Figure 1 displays the selected on a test device, spatial arrangement of a sensor system for a line protection switch, wherein the sensor outside the switch casing located at a small distance from the housing side wall and is shown in projection on the switching device: When a switch housing 1 are in a known manner the terminals 2 and 3, a contact assembly of the fixed contact 4 and the moving contact 5, corresponding terminals having a bimetal as line connection 7 and a solenoid coil 8 is provided and shown in a simplified representation.

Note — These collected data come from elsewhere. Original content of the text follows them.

/-! ### What the commands do with valid operands, and with one that is not -/

theorem exec_invalid_source {i : Instr} {a b : Reg} {s : State} (hwf : i.wellFormed = true) (hs : sources i = [a, b])
    (h : s.isValid a = false ∨ s.isValid b = false) : exec i s = .next (failed s .uninitialisedOperand 0) :=
  h.elim (uninitialisedOperand s i a hwf (by simp [hs])) (uninitialisedOperand s i b hwf (by simp [hs]))

theorem binaryOp_valid {a b : Reg} {s : State} (ha : s.isValid a = true) (hb : s.isValid b = true)
    (op : Nat → Nat → Nat → Nat) (fd : Reg) :
    binaryOp op fd a b s = .next (wrote s fd (op s.build.p (s.elem a) (s.elem b))) :=
  (withSources_of_valid ha hb _).trans (commitScalar_eq_wrote fd _ s)

theorem execFneg_valid {a : Reg} {s : State} (h : s.isValid a = true) (fd : Reg) :
    execFneg fd a s = .next (wrote s fd (fneg s.build.p (s.elem a))) :=
  (withSource_of_valid h _).trans (commitScalar_eq_wrote fd _ s)

theorem execFinv_nonzero {a : Reg} {s : State} (h : s.isValid a = true) (h0 : s.elem a ≠ 0) (fd : Reg) :
    execFinv fd a s = .next (wrote s fd (finv s.build.p (s.elem a))) :=
  (withSource_of_valid h _).trans <| (if_neg h0).trans (commitScalar_eq_wrote fd _ s)

theorem execFinv_zero {a : Reg} {s : State} (h : s.isValid a = true) (h0 : s.elem a = 0) (fd : Reg) :
    execFinv fd a s = .next (failed s .divByZero 0) := (withSource_of_valid h _).trans (if_pos h0)

theorem execFeq_valid {a b : Reg} {s : State} (ha : s.isValid a = true) (hb : s.isValid b = true) :
    execFeq a b s = .next (committed (withEq s (eqFlag (s.elem a) (s.elem b)))) := withSources_of_valid ha hb _

/-! ### The obligations -/

/-- Settles O22: rows 2 to 5 of the opcode map, each committing its operation's value by the case formula of R140. -/
theorem addSubMulNegResults : Obligations.AddSubMulNegResults := by
  refine ⟨encodedAs_opcodeMap 2, encodedAs_opcodeMap 3, encodedAs_opcodeMap 4, encodedAs_opcodeMap 5,
    fun s fd a b hva hvb ha hb => ⟨?add, ?sub, ?mul⟩, fun s fd a hv ha => ?neg,
    fun s fd a b h => ⟨exec_invalid_source rfl rfl h, exec_invalid_source rfl rfl h, exec_invalid_source rfl rfl h⟩,
    fun s fd a => uninitialisedOperand s _ a rfl (List.mem_singleton_self a)⟩
  case add =>
    rw [← fadd_canonical ha hb]
    exact binaryOp_valid hva hvb fadd fd
  case sub =>
    rw [← fsub_canonical ha hb]
    exact binaryOp_valid hva hvb fsub fd
  case mul => exact binaryOp_valid hva hvb fmul fd
  case neg =>
    rw [← fneg_canonical ha]
    exact execFneg_valid hv fd

/-- Settles O23: the value FINV writes is an inverse by Fermat's little theorem, and `p` prime allows no other. -/
theorem finvWritesTheInverse : Obligations.FinvWritesTheInverse := by
  refine ⟨encodedAs_opcodeMap 6, fun s fd a => ⟨fun hv ha h0 => ?_, fun hv h0 => execFinv_zero hv h0 fd,
    uninitialisedOperand s _ a rfl (List.mem_singleton_self a)⟩⟩
  have hp := s.build.valid.prime
  exact ⟨finv s.build.p (s.elem a), finv_lt hp.pos _, mul_finv_mod hp h0 ha,
    fun y hy h => eq_finv_of_mul_mod hp h0 ha hy h, execFinv_nonzero hv h0 fd⟩

/-- Settles O24: square-and-multiply computes the power. -/
theorem fpowWritesThePower : Obligations.FpowWritesThePower := by
  refine ⟨encodedAs_opcodeMap 7, fun s fd a b => ⟨fun ha hb => ?_, exec_invalid_source rfl rfl⟩⟩
  rw [← fpow_eq]
  exact binaryOp_valid ha hb fpow fd

/-- Settles O25: the comparison of the two values is the flag committed. -/
theorem feqSetsEq : Obligations.FeqSetsEq := by
  refine ⟨encodedAs_opcodeMap 8, fun s a b =>
    ⟨fun ha hb h => ?equal, fun ha hb h => ?distinct, exec_invalid_source rfl rfl⟩⟩
  case equal =>
    rw [← show eqFlag (s.elem a) (s.elem b) = true from beq_iff_eq.2 h]
    exact execFeq_valid ha hb
  case distinct =>
    rw [← show eqFlag (s.elem a) (s.elem b) = false from beq_false_of_ne h]
    exact execFeq_valid ha hb

end Sys2Proof.Proofs
end

section
/-! PROOFS. The Tonelli–Shanks loop of 42_sqrt.md finds the square root that is at most `(p - 1) / 2`, in every valid
build. -/

namespace Sys2Proof.Proofs

open Sys2Proof.Machine Sys2Proof.Laws Sys2Proof.Spec

/-! ### Canonical values and their classes modulo `p` -/

theorem cast_inj_of_lt {p a b : Nat} (ha : a < p) (hb : b < p) : (a : ZMod p) = b ↔ a = b := by
  rw [ZMod.natCast_eq_natCast_iff', Nat.mod_eq_of_lt ha, Nat.mod_eq_of_lt hb]

theorem cast_eq_one_iff {p a : Nat} (hp : 1 < p) (ha : a < p) : (a : ZMod p) = 1 ↔ a = 1 := by
  rw [← Nat.cast_one, cast_inj_of_lt ha hp]

theorem fpow_eq_one_iff {p : Nat} (hp : 1 < p) (a e : Nat) : fpow p a e = 1 ↔ (a : ZMod p) ^ e = 1 := by
  rw [← cast_fpow, cast_eq_one_iff hp (fpow_lt (by omega) a e)]

theorem mul_self_mod_eq_iff {p n : Nat} (hn : n < p) (y : Nat) : y * y % p = n ↔ (y : ZMod p) ^ 2 = n := by
  rw [← cast_inj_of_lt (Nat.mod_lt _ (by omega)) hn, ZMod.natCast_mod, Nat.cast_mul, sq]

theorem odd_p (b : Build) : b.p % 2 = 1 := by
  have h5 := b.valid.five_le
  exact b.valid.prime.eq_two_or_odd.resolve_left (by omega)

/-! ### The loop -/

theorem pow_two_pow_eq_one_of_le {M : Type} [Monoid M] {x : M} {m i : Nat} (h : x ^ 2 ^ m = 1) (hle : m ≤ i) :
    x ^ 2 ^ i = 1 :=
  orderOf_dvd_iff_pow_eq_one.1 ((orderOf_dvd_of_pow_eq_one h).trans (pow_dvd_pow 2 hle))

/-- What holds before each round of the loop of R170, entered with the value `m + 1` for its `m`: `r² = n·t`, and `t`
has an order that divides `2 ^ m` where `c` has one that does not. -/
structure TonelliInv (p n m c t r : Nat) : Prop where
  t_lt : t < p
  c_pow : (c : ZMod p) ^ 2 ^ m = -1
  t_pow : (t : ZMod p) ^ 2 ^ m = 1
  r_sq : (r : ZMod p) ^ 2 = n * t

section Loop

variable {p : Nat} [hp : Fact p.Prime]

/-- A square root of 1 that is not 1 is `-1`. -/
theorem pow_two_pow_eq_neg_one {x : ZMod p} {i : Nat} (hne : x ^ 2 ^ i ≠ 1) (h : x ^ 2 ^ (i + 1) = 1) :
    x ^ 2 ^ i = -1 := by
  rw [pow_succ, pow_mul] at h
  exact (sq_eq_one_iff.1 h).resolve_left hne

/-- The search from candidate `i + 1` stops at the exponent where the repeated squares of `x` first reach 1. -/
theorem leastSquarings_spec {x : ZMod p} {m : Nat} (hm : x ^ 2 ^ m = 1) : ∀ {fuel i tt : Nat}, m ≤ i + fuel →
    tt < p → (tt : ZMod p) = x ^ 2 ^ (i + 1) → x ^ 2 ^ i ≠ 1 →
    ∃ j, leastSquarings p fuel (i + 1) tt = j + 1 ∧ x ^ 2 ^ j ≠ 1 ∧ x ^ 2 ^ (j + 1) = 1
  | 0, i, tt, hfuel, _, _, hi => absurd (pow_two_pow_eq_one_of_le hm hfuel) hi
  | fuel + 1, i, tt, hfuel, hlt, htt, hi => by
    have hone : tt = 1 ↔ x ^ 2 ^ (i + 1) = 1 := by rw [← htt, cast_eq_one_iff hp.out.one_lt hlt]
    rw [leastSquarings]
    split
    · next h => exact ⟨i, rfl, hi, hone.1 h⟩
    · next h =>
      refine leastSquarings_spec hm (by omega) (fmul_lt hp.out.pos tt tt) ?_ (mt hone.2 h)
      rw [cast_fmul, htt, ← sq, ← pow_mul, ← pow_succ]

variable {n m c t r : Nat}

/-- While `t ≠ 1`, the search finds an exponent below the loop's `m`, and the power of `t` before it is `-1`. -/
theorem TonelliInv.exists_leastSquarings (h : TonelliInv p n m c t r) (ht : t ≠ 1) :
    ∃ j < m, leastSquarings p (m + 1) 1 (fmul p t t) = j + 1 ∧ (t : ZMod p) ^ 2 ^ j = -1 := by
  have ht0 : (t : ZMod p) ^ 2 ^ 0 ≠ 1 := by rwa [pow_zero, pow_one, Ne, cast_eq_one_iff hp.out.one_lt h.t_lt]
  obtain ⟨j, hj, hne, hone⟩ := leastSquarings_spec (fuel := m + 1) (i := 0) h.t_pow (by omega)
    (fmul_lt hp.out.pos t t) (by rw [cast_fmul, zero_add, pow_one, sq]) ht0
  have hjm : j < m := Nat.lt_of_not_le fun hle => hne (pow_two_pow_eq_one_of_le h.t_pow hle)
  exact ⟨j, hjm, hj, pow_two_pow_eq_neg_one hne hone⟩

/-- The updates of one round: `t·b²` has an order that divides `2 ^ j`, as a product of two values whose power is
`-1`. -/
theorem TonelliInv.next (h : TonelliInv p n m c t r) {j b : Nat} (ht : (t : ZMod p) ^ 2 ^ j = -1)
    (hb : (b : ZMod p) ^ 2 ^ (j + 1) = -1) :
    TonelliInv p n j (fmul p b b) (fmul p t (fmul p b b)) (fmul p r b) := by
  have hc : ((fmul p b b : Nat) : ZMod p) ^ 2 ^ j = -1 := by rw [cast_fmul, ← sq, ← pow_mul, ← pow_succ', hb]
  refine ⟨fmul_lt hp.out.pos _ _, hc, ?t_pow, ?r_sq⟩
  case t_pow => rw [cast_fmul, mul_pow, ht, hc, neg_mul_neg, one_mul]
  case r_sq => rw [cast_fmul, cast_fmul, cast_fmul, mul_pow, h.r_sq, ← sq, mul_assoc]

The fixed contact 4 is located on a rigid contact support 40, the moving contact 5 on a movable contact carrier 50, which is activated via a drive bracket 51 made of ferromagnetic material and a handle 52nd In view of projected "under" the movable contact carrier 50, a permanent magnet 11, the permanent magnet 11 is mounted to which a inductance sensor is associated with electrical connections 61, 62 60. There is provided with a field-reinforcing sheet iron 12th

In order to detect the position of the ferromagnetic drive yoke 51 with the inductance sensor 60, the magnetic field of the permanent magnet 11 is pelt eingekop- to the drive bracket 51 and applied to the field strengthening the iron sheet 12 on the side remote from the drive bracket 51 side of the permanent magnet, which the inductance sensor 60 is about to surmounted to its center.

According to Figure 2, there is the inductance sensor 60 between the approximately parallel legs of a U-shaped magnetic circuit of the drive bracket 51 and iron plate 12 whose transverse limb is formed by the permanent magnet. 11 The magnetization direction is chosen so that the magnetic field emerges perpendicular to the plane of the figure 1 of the permanent magnet. 11

In the evaluation circuit in accordance with Figure 3 of a frequency of 1 MHz and a power consumption ~ 1 mA, a signal circuit is formed by a rectangle generator 101 with, for example, an amplitude of + 15 V, ~ fed, and further processes the output signal of a differential amplifier 111th

By changing the magnetic flux in the inductance sensor 60 during rotation of the ferromagnetic drive bracket 51 from the switch-off in the on position, for example, the inductance value (L = a) varies from 450 .mu.H (= L off) to 470 .mu.H. In order to measure this comparatively small relative change in induction of 4%, the measuring circuit contains an addition to the actual measuring path compensators tion branch defining the zero differential voltage. Both

Measurement branches are constructed largely the same, in order to prevent temperature drift of the output voltage which is dependent on the diode characteristics. More specifically, in the

Measurement branches respectively resistors 102, 102 'with R x 10 k and RC elements 103, 103' with C 3 = 100 nF and R 3 = 10 k exists. With L the inductance of the inductance sensor 60 variable is referred to. The inductance 60, a capacitance 104 having C x ~ 6.8 nF to a downstream evaluation branch, on the other evaluation branch, a resistor 105 having R2 = 4k7 downstream, wherein in the signal paths via the

Diode rectification occurs. The RC elements are used for signal integration.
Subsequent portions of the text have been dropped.